-------- Given records

-- ==== Sys2Proof/Machine/State.lean ====
section
/-! DEFINITION. The state of the machine as plain data (10_state.md), the reasons a step can stop, and reset. -/

namespace Sys2Proof.Machine

/-- The three statuses of a response (R64). Code 3 has no constructor: it is never emitted (U6). -/
inductive Status where
  | success
  | nullArgument
  | overflow
  deriving DecidableEq, Repr

/-- A field selector of a record: its `len`, or its word `i` (R40). -/
inductive Field where
  | len
  | word (i : Nat)
  deriving DecidableEq, Repr

/-- A storage address, the pair `(r, f)` of R40. -/
structure Addr where
  ref : Nat
  field : Field
  deriving DecidableEq, Repr

/-- The phase of an engine (R28): `IDLE`, or `BUSY(ref, shamt)` with the command in flight. -/
inductive Phase where
  | idle
  | busy (ref : Nat) (shamt : Nat)
  deriving DecidableEq, Repr

/-- One response: its only field is the status (R64). The engine's number says which presenter it goes back to (R140). -/
structure Response where
  engine : Nat
  status : Status
  deriving DecidableEq, Repr

/-- What the world outside the block, or the choice of which engine moves next, does in one step. -/
inductive Event where
  /-- The host presents command word `cmd` to `engine` (R66). -/
  | present (engine cmd : Nat)
  /-- `engine` performs COMPLETE now (R28). -/
  | complete (engine : Nat)
  /-- The host reads a field of a record (R43, R48). -/
  | read (a : Addr)
  /-- The host writes a field of a record (R43, R48). -/
  | write (a : Addr) (v : Nat)
  /-- The host takes the oldest pending response (R140). -/
  | take
  /-- Reset is pulled (R35, R36, R150). -/
  | reset
  deriving DecidableEq, Repr

/-- The storage `S` (R21, R40): the fields that have been written since power-up, each with its contents, addresses
strictly rising (`Memory.wf`). A field not listed holds its power-up contents, a free value (R35; log entries 3 and 4). -/
abbrev Memory := List (Addr × Nat)

/-- The whole machine. -/
structure State where
  /-- The build-time parameters (R5 to R12, R34); no step changes them (log entry 1). -/
  cfg : Config
  /-- One phase for each engine, in the order of their numbers (R28). -/
  phases : List Phase
  /-- The storage (R21). -/
  storage : Memory
  /-- Responses emitted and not yet taken, oldest first (R64; log entry 12). -/
  responses : List Response
  /-- MODEL'S OWN: what the host's reads returned, oldest first (log entry 13). -/
  readData : List (Addr × Nat)
  /-- MODEL'S OWN: what happens next, oldest first: the input of R34 and the interleaving of R140 (log entry 6). -/
  agenda : List Event
  /-- MODEL'S OWN: the engine whose COMPLETE is being performed (log entry 11). -/
  active : Nat
  /-- MODEL'S OWN: how many free values have been drawn (log entry 5). -/
  drawn : Nat
  deriving DecidableEq, Repr

/-- A record `(words, len)` as a value (R21), least significant word first (R22). -/
structure Record where
  words : List Nat
  len : Nat
  deriving DecidableEq, Repr

/-- Why the machine stops with a fault. A fault ends the run, so it is never cleared (U1). -/
inductive Fault where
  /-- A host access to a record while a command naming it is in flight; raised by `hostRead` and `hostWrite`. The spec
  asks for this fault (R51, R141, U1). SAFE. -/
  | concurrentAccess
  /-- A command presented with the reference of a command in flight; raised by `present`. The spec asks for this fault
  (R51, R141, R153, U1). SAFE. -/
  | concurrentCommand
  /-- A host access to something that is no address of the storage (R40, R44); raised by `hostRead` and `hostWrite`.
  SAFE (log entry 16). -/
  | noSuchAddress
  /-- A command presented to an engine number at or above `NENGINES` (R11); raised by `present`. SAFE (log entry 16). -/
  | noSuchEngine
  deriving DecidableEq, Repr

/-- Why the model gives something no meaning. -/
inductive Refusal where
  /-- The instruction has no meaning in this model; only an arm of `exec` may say so. SAFE. -/
  | notModelled (mnemonic : String)
  /-- A command whose non-null reference names no record; raised by `SHL` and when it is presented. The spec asks for
  this refusal (R44, R92, U3). SAFE. -/
  | unpopulatedReference
  /-- A command on a record that is not a valid value; raised by `SHL` and when it is presented. The spec asks for this
  refusal (R92, U4). SAFE. -/
  | invalidRecord
  /-- A number wider than the command port presented as a command word; raised by `present`. SAFE (log entry 19). -/
  | notACommandWord
  deriving DecidableEq, Repr

/-- The outcome of a step of this machine. -/
abbrev Result := Host.Outcome State Fault Refusal

/-- A machine built with the parameters `c`, right after reset (R35, R150): every engine `IDLE`, no response pending,
and no storage field written. -/
def State.resetOf (c : Config) : State where
  cfg := c
  phases := List.replicate c.NENGINES .idle
  storage := []
  responses := []
  readData := []
  agenda := []
  active := 0
  drawn := 0

/-- The machine right after reset, in the reference configuration (R12). -/
def State.reset : State := State.resetOf Config.reference

end Sys2Proof.Machine
end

----------------

■ Task directions
Please give the listing again exactly, line for line.

■ Reply to the exercise
-- ==== Sys2Proof/Machine/State.lean ====
section
/-! DEFINITION. The state of the machine as plain data (10_state.md), the reasons a step can stop, and reset. -/

namespace Sys2Proof.Machine

/-- The three statuses of a response (R64). Code 3 has no constructor: it is never emitted (U6). -/
inductive Status where
  | success
  | nullArgument
  | overflow
  deriving DecidableEq, Repr

/-- A field selector of a record: its `len`, or its word `i` (R40). -/
inductive Field where
  | len
  | word (i : Nat)
  deriving DecidableEq, Repr

/-- A storage address, the pair `(r, f)` of R40. -/
structure Addr where
  ref : Nat
  field : Field
  deriving DecidableEq, Repr

/-- The phase of an engine (R28): `IDLE`, or `BUSY(ref, shamt)` with the command in flight. -/
inductive Phase where
  | idle
  | busy (ref : Nat) (shamt : Nat)
  deriving DecidableEq, Repr

/-- One response: its only field is the status (R64). The engine's number says which presenter it goes back to (R140). -/
structure Response where
  engine : Nat
  status : Status
  deriving DecidableEq, Repr

/-- What the world outside the block, or the choice of which engine moves next, does in one step. -/
inductive Event where
  /-- The host presents command word `cmd` to `engine` (R66). -/
  | present (engine cmd : Nat)
  /-- `engine` performs COMPLETE now (R28). -/
  | complete (engine : Nat)
  /-- The host reads a field of a record (R43, R48). -/
  | read (a : Addr)
  /-- The host writes a field of a record (R43, R48). -/
  | write (a : Addr) (v : Nat)
  /-- The host takes the oldest pending response (R140). -/
  | take
  /-- Reset is pulled (R35, R36, R150). -/
  | reset
  deriving DecidableEq, Repr

/-- The storage `S` (R21, R40): the fields that have been written since power-up, each with its contents, addresses
strictly rising (`Memory.wf`). A field not listed holds its power-up contents, a free value (R35; log entries 3 and 4). -/
abbrev Memory := List (Addr × Nat)

/-- The whole machine. -/
structure State where
  /-- The build-time parameters (R5 to R12, R34); no step changes them (log entry 1). -/
  cfg : Config
  /-- One phase for each engine, in the order of their numbers (R28). -/
  phases : List Phase
  /-- The storage (R21). -/
  storage : Memory
  /-- Responses emitted and not yet taken, oldest first (R64; log entry 12). -/
  responses : List Response
  /-- MODEL'S OWN: what the host's reads returned, oldest first (log entry 13). -/
  readData : List (Addr × Nat)
  /-- MODEL'S OWN: what happens next, oldest first: the input of R34 and the interleaving of R140 (log entry 6). -/
  agenda : List Event
  /-- MODEL'S OWN: the engine whose COMPLETE is being performed (log entry 11). -/
  active : Nat
  /-- MODEL'S OWN: how many free values have been drawn (log entry 5). -/
  drawn : Nat
  deriving DecidableEq, Repr

/-- A record `(words, len)` as a value (R21), least significant word first (R22). -/
structure Record where
  words : List Nat
  len : Nat
  deriving DecidableEq, Repr

/-- Why the machine stops with a fault. A fault ends the run, so it is never cleared (U1). -/
inductive Fault where
  /-- A host access to a record while a command naming it is in flight; raised by `hostRead` and `hostWrite`. The spec
  asks for this fault (R51, R141, U1). SAFE. -/
  | concurrentAccess
  /-- A command presented with the reference of a command in flight; raised by `present`. The spec asks for this fault
  (R51, R141, R153, U1). SAFE. -/
  | concurrentCommand
  /-- A host access to something that is no address of the storage (R40, R44); raised by `hostRead` and `hostWrite`.
  SAFE (log entry 16). -/
  | noSuchAddress
  /-- A command presented to an engine number at or above `NENGINES` (R11); raised by `present`. SAFE (log entry 16). -/
  | noSuchEngine
  deriving DecidableEq, Repr

/-- Why the model gives something no meaning. -/
inductive Refusal where
  /-- The instruction has no meaning in this model; only an arm of `exec` may say so. SAFE. -/
  | notModelled (mnemonic : String)
  /-- A command whose non-null reference names no record; raised by `SHL` and when it is presented. The spec asks for
  this refusal (R44, R92, U3). SAFE. -/
  | unpopulatedReference
  /-- A command on a record that is not a valid value; raised by `SHL` and when it is presented. The spec asks for this
  refusal (R92, U4). SAFE. -/
  | invalidRecord
  /-- A number wider than the command port presented as a command word; raised by `present`. SAFE (log entry 19). -/
  | notACommandWord
  deriving DecidableEq, Repr

/-- The outcome of a step of this machine. -/
abbrev Result := Host.Outcome State Fault Refusal

/-- A machine built with the parameters `c`, right after reset (R35, R150): every engine `IDLE`, no response pending,
and no storage field written. -/
def State.resetOf (c : Config) : State where
  cfg := c
  phases := List.replicate c.NENGINES .idle
  storage := []
  responses := []
  readData := []
  agenda := []
  active := 0
  drawn := 0

/-- The machine right after reset, in the reference configuration (R12). -/
def State.reset : State := State.resetOf Config.reference

end Sys2Proof.Machine
end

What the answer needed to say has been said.